--- RECORDS SUPPLIED ---
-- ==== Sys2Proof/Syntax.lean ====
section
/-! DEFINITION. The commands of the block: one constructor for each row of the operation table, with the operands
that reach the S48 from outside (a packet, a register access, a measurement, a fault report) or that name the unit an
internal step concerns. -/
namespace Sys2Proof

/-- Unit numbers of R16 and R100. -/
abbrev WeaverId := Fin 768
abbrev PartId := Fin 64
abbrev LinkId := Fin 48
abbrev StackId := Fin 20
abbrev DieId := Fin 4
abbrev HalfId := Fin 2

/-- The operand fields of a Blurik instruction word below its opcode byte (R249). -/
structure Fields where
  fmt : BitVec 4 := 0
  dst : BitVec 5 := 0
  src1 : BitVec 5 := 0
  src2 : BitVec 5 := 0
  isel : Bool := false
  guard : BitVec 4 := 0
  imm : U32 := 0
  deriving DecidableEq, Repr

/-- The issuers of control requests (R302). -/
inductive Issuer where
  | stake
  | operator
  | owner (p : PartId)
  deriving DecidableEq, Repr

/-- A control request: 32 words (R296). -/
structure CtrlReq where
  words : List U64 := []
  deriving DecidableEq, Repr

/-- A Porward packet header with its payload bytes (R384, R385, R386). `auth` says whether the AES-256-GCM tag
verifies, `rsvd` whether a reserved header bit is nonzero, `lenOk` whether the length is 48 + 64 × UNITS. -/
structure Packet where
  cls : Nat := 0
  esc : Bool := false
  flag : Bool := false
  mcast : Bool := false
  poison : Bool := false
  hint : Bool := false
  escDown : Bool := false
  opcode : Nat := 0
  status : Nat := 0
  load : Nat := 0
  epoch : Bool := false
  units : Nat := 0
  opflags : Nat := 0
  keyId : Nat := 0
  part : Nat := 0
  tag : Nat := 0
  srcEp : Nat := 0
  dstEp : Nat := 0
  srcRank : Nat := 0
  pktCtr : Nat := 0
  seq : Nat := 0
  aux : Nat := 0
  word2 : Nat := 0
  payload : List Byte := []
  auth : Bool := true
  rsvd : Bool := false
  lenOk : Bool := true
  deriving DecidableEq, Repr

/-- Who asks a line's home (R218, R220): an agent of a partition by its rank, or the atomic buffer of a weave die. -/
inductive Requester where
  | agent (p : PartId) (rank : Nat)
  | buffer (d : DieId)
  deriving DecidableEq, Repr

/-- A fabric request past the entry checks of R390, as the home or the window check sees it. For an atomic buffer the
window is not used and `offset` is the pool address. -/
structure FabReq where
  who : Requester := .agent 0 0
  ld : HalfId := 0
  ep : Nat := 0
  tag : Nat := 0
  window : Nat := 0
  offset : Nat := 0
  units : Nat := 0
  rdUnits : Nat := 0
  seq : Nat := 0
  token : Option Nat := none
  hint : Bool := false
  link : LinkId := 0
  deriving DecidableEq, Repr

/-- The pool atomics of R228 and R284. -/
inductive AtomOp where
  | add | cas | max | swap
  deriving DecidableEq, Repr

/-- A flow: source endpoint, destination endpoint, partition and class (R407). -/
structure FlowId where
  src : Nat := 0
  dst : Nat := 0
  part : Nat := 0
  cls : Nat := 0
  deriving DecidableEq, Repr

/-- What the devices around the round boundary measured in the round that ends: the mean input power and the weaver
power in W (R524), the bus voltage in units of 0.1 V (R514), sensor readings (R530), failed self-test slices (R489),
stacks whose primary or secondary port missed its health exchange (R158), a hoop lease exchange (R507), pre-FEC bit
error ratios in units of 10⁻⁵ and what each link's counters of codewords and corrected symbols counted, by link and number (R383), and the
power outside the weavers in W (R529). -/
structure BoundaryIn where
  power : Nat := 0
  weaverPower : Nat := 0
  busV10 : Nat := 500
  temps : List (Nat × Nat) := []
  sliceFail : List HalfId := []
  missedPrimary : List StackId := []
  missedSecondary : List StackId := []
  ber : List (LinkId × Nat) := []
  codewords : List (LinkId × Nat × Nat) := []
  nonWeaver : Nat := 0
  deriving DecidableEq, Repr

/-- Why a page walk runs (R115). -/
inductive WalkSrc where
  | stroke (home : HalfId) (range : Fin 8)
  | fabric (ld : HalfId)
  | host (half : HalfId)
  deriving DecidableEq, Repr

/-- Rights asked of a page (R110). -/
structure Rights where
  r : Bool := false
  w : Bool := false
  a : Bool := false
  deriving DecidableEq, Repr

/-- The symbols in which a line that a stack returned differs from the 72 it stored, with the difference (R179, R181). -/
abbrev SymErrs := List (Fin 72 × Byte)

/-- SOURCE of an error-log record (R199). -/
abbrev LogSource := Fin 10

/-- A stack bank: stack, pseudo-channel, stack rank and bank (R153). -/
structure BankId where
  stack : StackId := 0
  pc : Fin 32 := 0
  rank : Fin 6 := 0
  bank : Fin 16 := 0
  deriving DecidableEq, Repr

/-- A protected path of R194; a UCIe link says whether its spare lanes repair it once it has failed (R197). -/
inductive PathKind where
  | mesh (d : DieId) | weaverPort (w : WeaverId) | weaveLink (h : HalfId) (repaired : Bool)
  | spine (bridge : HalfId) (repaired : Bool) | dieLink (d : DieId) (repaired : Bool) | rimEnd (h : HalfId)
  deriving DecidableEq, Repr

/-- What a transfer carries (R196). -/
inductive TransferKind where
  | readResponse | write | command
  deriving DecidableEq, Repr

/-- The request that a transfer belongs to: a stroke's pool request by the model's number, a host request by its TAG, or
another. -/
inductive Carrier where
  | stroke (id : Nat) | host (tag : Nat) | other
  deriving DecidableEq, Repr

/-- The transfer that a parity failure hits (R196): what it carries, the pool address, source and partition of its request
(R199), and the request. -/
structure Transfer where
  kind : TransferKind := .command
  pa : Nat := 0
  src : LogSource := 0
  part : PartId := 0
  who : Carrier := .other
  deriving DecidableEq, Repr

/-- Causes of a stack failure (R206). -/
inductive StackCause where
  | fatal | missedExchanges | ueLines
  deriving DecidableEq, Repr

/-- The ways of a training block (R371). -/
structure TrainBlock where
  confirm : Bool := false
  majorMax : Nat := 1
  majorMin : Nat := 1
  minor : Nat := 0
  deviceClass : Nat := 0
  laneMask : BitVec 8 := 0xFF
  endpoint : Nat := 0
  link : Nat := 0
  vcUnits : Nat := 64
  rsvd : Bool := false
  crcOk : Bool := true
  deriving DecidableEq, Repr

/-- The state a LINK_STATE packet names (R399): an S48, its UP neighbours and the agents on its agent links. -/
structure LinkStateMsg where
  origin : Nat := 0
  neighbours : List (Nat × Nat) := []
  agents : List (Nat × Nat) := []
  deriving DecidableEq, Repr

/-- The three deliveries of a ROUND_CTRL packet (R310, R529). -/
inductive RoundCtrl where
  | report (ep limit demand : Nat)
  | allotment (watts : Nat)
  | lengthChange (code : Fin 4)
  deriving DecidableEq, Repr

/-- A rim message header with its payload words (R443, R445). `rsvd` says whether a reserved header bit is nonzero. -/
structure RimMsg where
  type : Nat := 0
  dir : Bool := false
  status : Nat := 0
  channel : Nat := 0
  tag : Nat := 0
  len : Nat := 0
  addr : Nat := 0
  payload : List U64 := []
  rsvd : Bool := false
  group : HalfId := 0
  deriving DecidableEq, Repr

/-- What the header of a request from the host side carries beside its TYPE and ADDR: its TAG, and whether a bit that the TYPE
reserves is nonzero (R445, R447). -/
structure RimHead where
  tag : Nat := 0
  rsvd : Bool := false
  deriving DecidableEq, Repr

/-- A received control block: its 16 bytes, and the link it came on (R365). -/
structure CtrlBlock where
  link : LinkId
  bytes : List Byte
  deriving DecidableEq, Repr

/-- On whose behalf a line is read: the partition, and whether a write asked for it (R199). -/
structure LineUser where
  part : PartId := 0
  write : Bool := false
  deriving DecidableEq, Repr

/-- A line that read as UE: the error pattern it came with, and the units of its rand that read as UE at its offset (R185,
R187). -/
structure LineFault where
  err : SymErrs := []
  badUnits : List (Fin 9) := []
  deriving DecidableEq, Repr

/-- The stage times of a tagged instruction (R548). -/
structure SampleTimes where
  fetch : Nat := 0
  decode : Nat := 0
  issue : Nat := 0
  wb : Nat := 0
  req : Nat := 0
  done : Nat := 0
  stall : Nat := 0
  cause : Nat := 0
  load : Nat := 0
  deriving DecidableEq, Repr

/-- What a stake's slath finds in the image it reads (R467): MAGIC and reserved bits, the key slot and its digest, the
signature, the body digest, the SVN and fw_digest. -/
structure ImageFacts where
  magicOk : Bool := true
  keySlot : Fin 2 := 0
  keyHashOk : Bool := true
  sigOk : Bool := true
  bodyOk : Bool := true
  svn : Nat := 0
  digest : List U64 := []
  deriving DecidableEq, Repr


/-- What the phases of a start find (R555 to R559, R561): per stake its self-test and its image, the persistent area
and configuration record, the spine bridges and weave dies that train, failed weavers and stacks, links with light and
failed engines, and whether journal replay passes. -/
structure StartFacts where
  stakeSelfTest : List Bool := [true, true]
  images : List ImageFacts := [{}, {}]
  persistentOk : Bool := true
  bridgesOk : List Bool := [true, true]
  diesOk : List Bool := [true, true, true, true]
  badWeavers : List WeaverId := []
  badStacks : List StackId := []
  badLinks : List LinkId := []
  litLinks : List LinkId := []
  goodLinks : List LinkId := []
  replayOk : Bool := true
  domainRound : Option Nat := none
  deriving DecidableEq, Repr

--- WORK ITEM ---
Nothing but the lines above from the one containing "structure Fields where" through the one containing "epoch : Bool := false" should appear in the answer, each repeated exactly.

--- ANSWER SECTION ---
structure Fields where
  fmt : BitVec 4 := 0
  dst : BitVec 5 := 0
  src1 : BitVec 5 := 0
  src2 : BitVec 5 := 0
  isel : Bool := false
  guard : BitVec 4 := 0
  imm : U32 := 0
  deriving DecidableEq, Repr

/-- The issuers of control requests (R302). -/
inductive Issuer where
  | stake
  | operator
  | owner (p : PartId)
  deriving DecidableEq, Repr

/-- A control request: 32 words (R296). -/
structure CtrlReq where
  words : List U64 := []
  deriving DecidableEq, Repr

/-- A Porward packet header with its payload bytes (R384, R385, R386). `auth` says whether the AES-256-GCM tag
verifies, `rsvd` whether a reserved header bit is nonzero, `lenOk` whether the length is 48 + 64 × UNITS. -/
structure Packet where
  cls : Nat := 0
  esc : Bool := false
  flag : Bool := false
  mcast : Bool := false
  poison : Bool := false
  hint : Bool := false
  escDown : Bool := false
  opcode : Nat := 0
  status : Nat := 0
  load : Nat := 0
  epoch : Bool := false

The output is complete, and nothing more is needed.